В Корпусе к Максиму относились с плохо скрываемым пренебрежением. Не
улучшило положение и то, что Максиму было присвоено звание лейтенанта
Корпуса, выдана новенькая с иголочки форма (которая ему, кстати,
понравилась, вполне отвечая его представлениям о том, как должна выглядеть
и сидеть современная офицерская форма), а также - маленький пластиковый
квадратик, перечеркнутый по одной из диагоналей тремя красными линиями,
высший приоритет допуска, подтвержденный самим Главнокомандующим Корпуса.

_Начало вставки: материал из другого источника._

/-- Settles O56, by the value of each register. -/
theorem registerReadsReturnTheirFields : Obligations.RegisterReadsReturnTheirFields := by
  refine ⟨fun p a hp => ⟨?_, fun w w' h h' => ?_⟩, fun s i off rest hi hs => ?_⟩
  · rw [exists_regAddr_eq_iff]
    obtain ⟨-, -, -, hmmio⟩ := hp
    omega
  · have hww := h.trans h'.symm
    simp only [Platform.regAddr] at hww
    omega
  · refine ⟨State.regValue { s with schedule := rest } (regAtOffset off), ?_, ?_, ?_, ?_, ?_, ?_, ?_, ?_⟩
    · have hstatus : (regAtOffset off = .status ∧ State.showsEnd { s with schedule := rest } = true) ↔
          (off = 0x08 ∧ s.busy = false ∧ (s.done = true ∨ s.err = true) ∧ s.phase = .operating) := by
        rw [regAtOffset_eq_status_iff, State.showsEnd_iff]
      refine (step_of_schedule hs).trans (congrArg Host.Outcome.next ?_)
      rw [State.readRegAt_eq, regAtWord_of_regAddr hi]
      by_cases h : off = 0x08 ∧ s.busy = false ∧ (s.done = true ∨ s.err = true) ∧ s.phase = .operating
      · rw [if_pos h, if_pos (hstatus.2 h)]
      · rw [if_neg h, if_neg (mt hstatus.1 h)]
    · rintro rfl; rfl
    · rintro rfl; exact State.ctrlWord_toNat _
    · rintro rfl; exact State.statusWord_toNat _
    · rintro rfl; exact State.regValue_cmdPtr _
    · rintro rfl; rfl
    · rintro rfl; rfl
    · intro hoff; rw [regAtOffset_reserved hoff]; rfl

/-- Settles O57, register by register. -/
theorem otherRegisterWrites : Obligations.OtherRegisterWrites := by
  intro s w off v rest hw hs
  have hop := fun h : s.phase = .operating => State.writeReg_operating (s := { s with schedule := rest }) h v
  rw [step_writeReg hw hs]
  refine ⟨fun hoff => congrArg _ (State.writeReg_readOnly _ v (regAtOffset_readOnly hoff)), fun hoff h => ?_,
    fun hoff h h0 h2 => ?_, fun h => ?_⟩
  · obtain rfl := hoff
    rw [show regAtOffset 0x0C = .cmdPtr from rfl, (hop h).2.2]
    cases hb : s.busy <;> simp
  · obtain rfl := hoff
    rw [show regAtOffset 0x04 = .ctrl from rfl, (hop h).1, State.writeCtrl_no_start h2 h0]
  · exact congrArg _ (State.writeReg_not_operating (s := { s with schedule := rest }) h v _)

end Sys2Proof.Claims
end

section
/-! PROOFS. What a reset or a loss of power leaves of memory, and the host's reads and writes of the data space (20_memory R70, R71,
R83; 60_exceptions R255; 70_reset R270, R271, R283, R284). -/

namespace Sys2Proof.Machine

variable {s : State}

/-! ### No run, no command in progress -/

theorem State.running_eq_false (h : s.busy = false ∨ s.phase ≠ .operating) : s.running = false := by
  refine Bool.eq_false_iff.2 fun hr => ?_
  obtain ⟨hb, hop⟩ := s.running_iff.1 hr
  exact h.elim (fun h => Bool.false_ne_true (h.symm.trans hb)) fun h => h hop

theorem State.outputInProgress_of_trap {code : FaultCode} {addr : Word} (h : s.fetch = .trap code addr) :
    s.outputInProgress = none := by
  cases ho : s.outputInProgress with
  | none => rfl
  | some r =>
    obtain ⟨i, hi, -⟩ := State.outputInProgress_some ho
    rcases State.commandInProgress_some hi with ⟨-, hf | ⟨x, hf, -⟩⟩ <;> cases h.symm.trans hf

theorem State.abandonRun_of_none (h : s.outputInProgress = none) : s.abandonRun = s := by
  simp only [State.abandonRun, h]

/-- What is in progress does not depend on the moves to come. -/
theorem State.abandonRun_schedule (s : State) (l : List Move) : { s with schedule := l }.abandonRun.mem = s.abandonRun.mem := by
  have ho : State.outputInProgress { s with schedule := l } = s.outputInProgress := rfl
  unfold State.abandonRun
  rw [ho]
  cases s.outputInProgress <;> rfl

/-- A region the command in progress writes is one of the command the fetch finds, or of the one drawn (entry 10). -/
theorem State.mem_writesInProgress {r : Region} (h : r ∈ s.writesInProgress) :
    ∃ i, s.running = true ∧ (s.fetch = .command i ∨ ∃ y, s.fetch = .unwritten y ∧ decode s.drawnCommand = .ok i) ∧
      r ∈ writesOf s.platform i := by
  unfold State.writesInProgress at h
  split at h
  · cases h
  · next i hi =>
    obtain ⟨hr, hf⟩ := State.commandInProgress_some hi
    exact ⟨i, hr, hf, h⟩

theorem State.racing_of_not_running (h : s.running = false) : s.racing = s.unseenWrote := by
  simp [State.racing, State.writesInProgress, State.commandInProgress, h]

/-! ### Host accesses inside the data space (20_memory R70, R83) -/

/-- A host read whose bytes outside the racing regions are written answers, with the bytes in memory there. -/
theorem State.readMem_answers {a n : Nat} (ha : a + n ≤ s.platform.memSize)
    (h : ∀ k < n, (∀ r ∈ s.racing, r.contains (a + k) = false) → (s.mem.read (a + k)).isSome) :
    ∃ bs : List Byte, bs.length = n ∧ s.readMem a n = .next { s with draws := s.draws + 1, hostRead := some (.bytes bs) } ∧
      ∀ k < n, (∀ r ∈ s.racing, r.contains (a + k) = false) → bs[k]? = s.mem.read (a + k) := by
  obtain ⟨bs, hbs, hlen, hval⟩ := hostBytes_ok s s.racing a n 0 h
  refine ⟨bs, hlen, ?_, hval⟩
  simp only [State.readMem, Nat.not_lt.2 ha, if_false, hbs]
  rfl

/-- While no run goes on only the engine's unseen writes race with a host read. -/
theorem State.step_readMem_idle {a n : Nat} {rest : List Move} (hs : s.schedule = .readMem a n :: rest)
    (ha : a + n ≤ s.platform.memSize) (hr : s.running = false)
    (hseen : ∀ k < n, ∀ r ∈ s.unseenWrote, a + k < r.base ∨ r.base + r.len ≤ a + k)
    (h : ∀ k < n, (s.mem.read (a + k)).isSome) :
    ∃ bs : List Byte, bs.length = n ∧ (∀ k < n, bs[k]? = s.mem.read (a + k)) ∧
      step s = .next { s with schedule := rest, draws := s.draws + 1, hostRead := some (.bytes bs) } := by
  obtain ⟨bs, hlen, hread, hbytes⟩ := State.readMem_answers (s := { s with schedule := rest }) ha fun k hk _ => h k hk
  refine ⟨bs, hlen, fun k hk => hbytes k hk fun r hmem => ?_, (step_of_schedule hs).trans hread⟩
  rw [State.racing_of_not_running (s := { s with schedule := rest }) hr] at hmem
  exact (r.contains_false_iff _).2 (hseen k hk r hmem)

/-- A read of STATUS that shows DONE or ERR (20_memory R83). -/
theorem State.readRegAt_showsEnd {w : Fin 64} (hw : regAtWord w = .status) (h : s.showsEnd = true) :
    s.readRegAt w = { s with
      draws := s.draws + 1, hostRead := some (.word (s.regValue (regAtWord w))), unseenWrote := [] } := by
  rw [State.readRegAt_eq, if_pos ⟨hw, h⟩]

theorem State.writeMem_idle {a : Nat} {bs : List Byte} (ha : a + bs.length ≤ s.platform.memSize) (hr : s.running = false) :
    s.writeMem a bs = .next { s with mem := s.mem.writeBytes a bs } := by
  simp [State.writeMem, Nat.not_lt.2 ha, hr]

section
variable {a : Nat} {bs : List Byte} (ha : a + bs.length ≤ s.platform.memSize) (hr : s.running = true)
include ha hr

theorem State.writeMem_refused (h : ∃ k < bs.length, ∃ r ∈ s.runTouched, r.contains (a + k) = true) :
    s.writeMem a bs = .refused .hostDutyBroken := by
  have hany : ((List.range bs.length).map (a + ·)).any (fun x => s.runTouched.any fun r => r.contains x) = true := by
    simpa using h
  simp only [State.writeMem, Nat.not_lt.2 ha, if_false, hr, if_true, hany]

theorem State.writeMem_running (h : ∀ k < bs.length, ∀ r ∈ s.runTouched, r.contains (a + k) = false) :
    s.writeMem a bs = .next { s with
      mem := s.mem.writeBytes a bs, hostWrote := (List.range bs.length).map (a + ·) ++ s.hostWrote } := by
  have hany : ((List.range bs.length).map (a + ·)).any (fun x => s.runTouched.any fun r => r.contains x) = false := by
    simpa using h
  simp only [State.writeMem, Nat.not_lt.2 ha, if_false, hr, if_true, hany, Bool.false_eq_true]

end

theorem Region.contains_iff (r : Region) (x : Nat) : r.contains x = true ↔ r.base ≤ x ∧ x < r.base + r.len := by
  simp [Region.contains]

theorem State.hostWroteIn_iff (s : State) (r : Region) :
    s.hostWroteIn r = true ↔ ∃ x ∈ s.hostWrote, r.base ≤ x ∧ x < r.base + r.len := by
  simp only [State.hostWroteIn, List.any_eq_true, Region.contains_iff]

end Sys2Proof.Machine

namespace Sys2Proof.Claims
open Sys2Proof.Machine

Максима легко определяли по акценту: в КОЗАПе выработался свой особый
выговор; легко определяли по тому, с каким веселым любопытством он
оглядывался вокруг, никак не мог привыкнуть к необычному интерьеру;
определяли по его вопросам невпопад и по незнанию элементарных вещей, а
главное - по неумению держаться с тем достоинством и осознанием
собственной нужности общему делу, с каким привыкли держаться все солдаты
Корпуса: от рядового до генерала. Сам же характер пренебрежения объяснялся
элементарно тем, что в Корпусе прекрасно знали: если человек взят из
Времени, значит, он не принадлежит к Великой Эпохе, которую Корпус призван
был защищать от посягательств (подобные изъятия были запрещены, иначе само
существование КОЗАПа теряло смысл). А раз этот посторонний, этот
иждивенец, даже и наделенный столь высокими полномочиями, прибыл из
какого-то другого времени (а любое другое время априори означает
деградацию, забвение идеалов Октября), следовательно, и особо считаться с
ним, отпрыском враждебных и призрачных столетий, не стоит.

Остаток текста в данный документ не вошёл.